= DATASET RECORDS =
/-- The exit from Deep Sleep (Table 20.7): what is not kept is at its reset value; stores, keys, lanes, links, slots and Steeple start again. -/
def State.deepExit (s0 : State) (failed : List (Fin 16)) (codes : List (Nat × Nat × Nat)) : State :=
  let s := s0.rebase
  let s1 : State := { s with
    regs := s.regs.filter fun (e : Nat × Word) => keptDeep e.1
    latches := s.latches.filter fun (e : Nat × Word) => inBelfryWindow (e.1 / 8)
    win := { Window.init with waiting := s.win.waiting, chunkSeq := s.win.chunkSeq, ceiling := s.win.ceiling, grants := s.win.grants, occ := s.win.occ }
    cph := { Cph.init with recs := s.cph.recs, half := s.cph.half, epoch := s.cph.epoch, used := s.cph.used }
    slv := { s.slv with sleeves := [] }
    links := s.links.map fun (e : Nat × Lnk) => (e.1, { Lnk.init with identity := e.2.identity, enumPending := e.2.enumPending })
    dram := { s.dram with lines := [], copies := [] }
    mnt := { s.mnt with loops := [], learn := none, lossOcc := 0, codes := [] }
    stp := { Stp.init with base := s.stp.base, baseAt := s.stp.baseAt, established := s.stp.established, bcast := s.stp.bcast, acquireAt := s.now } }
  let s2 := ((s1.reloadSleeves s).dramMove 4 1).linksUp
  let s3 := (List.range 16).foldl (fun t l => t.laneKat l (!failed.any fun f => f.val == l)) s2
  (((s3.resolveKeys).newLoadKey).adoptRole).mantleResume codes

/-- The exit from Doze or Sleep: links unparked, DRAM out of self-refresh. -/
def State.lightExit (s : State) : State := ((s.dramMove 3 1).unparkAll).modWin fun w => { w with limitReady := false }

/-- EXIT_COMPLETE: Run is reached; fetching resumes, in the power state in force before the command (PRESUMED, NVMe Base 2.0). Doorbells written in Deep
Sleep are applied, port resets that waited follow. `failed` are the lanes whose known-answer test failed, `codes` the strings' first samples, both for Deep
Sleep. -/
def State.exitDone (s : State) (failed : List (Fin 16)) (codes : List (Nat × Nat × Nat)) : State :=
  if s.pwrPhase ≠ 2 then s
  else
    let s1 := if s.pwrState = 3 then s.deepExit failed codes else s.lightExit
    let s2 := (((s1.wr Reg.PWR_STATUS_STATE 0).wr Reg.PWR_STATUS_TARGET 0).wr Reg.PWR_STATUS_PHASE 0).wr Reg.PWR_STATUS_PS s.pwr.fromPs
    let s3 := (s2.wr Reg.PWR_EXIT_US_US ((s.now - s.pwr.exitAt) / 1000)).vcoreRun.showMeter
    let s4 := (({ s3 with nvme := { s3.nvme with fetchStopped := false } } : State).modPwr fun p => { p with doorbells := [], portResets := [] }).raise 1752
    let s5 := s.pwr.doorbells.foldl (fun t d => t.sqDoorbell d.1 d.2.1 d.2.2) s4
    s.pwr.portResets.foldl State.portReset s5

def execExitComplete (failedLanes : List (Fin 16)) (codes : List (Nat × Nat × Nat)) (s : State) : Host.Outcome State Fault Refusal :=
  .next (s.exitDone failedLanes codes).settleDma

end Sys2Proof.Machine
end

= EXERCISE REQUIREMENTS =
Check each line above for the string "init" and copy those that have it.

= RESPONSE TO THE EXERCISE =
    win := { Window.init with waiting := s.win.waiting, chunkSeq := s.win.chunkSeq, ceiling := s.win.ceiling, grants := s.win.grants, occ := s.win.occ }
    cph := { Cph.init with recs := s.cph.recs, half := s.cph.half, epoch := s.cph.epoch, used := s.cph.used }
    links := s.links.map fun (e : Nat × Lnk) => (e.1, { Lnk.init with identity := e.2.identity, enumPending := e.2.enumPending })
    stp := { Stp.init with base := s.stp.base, baseAt := s.stp.baseAt, established := s.stp.established, bcast := s.stp.bcast, acquireAt := s.now } }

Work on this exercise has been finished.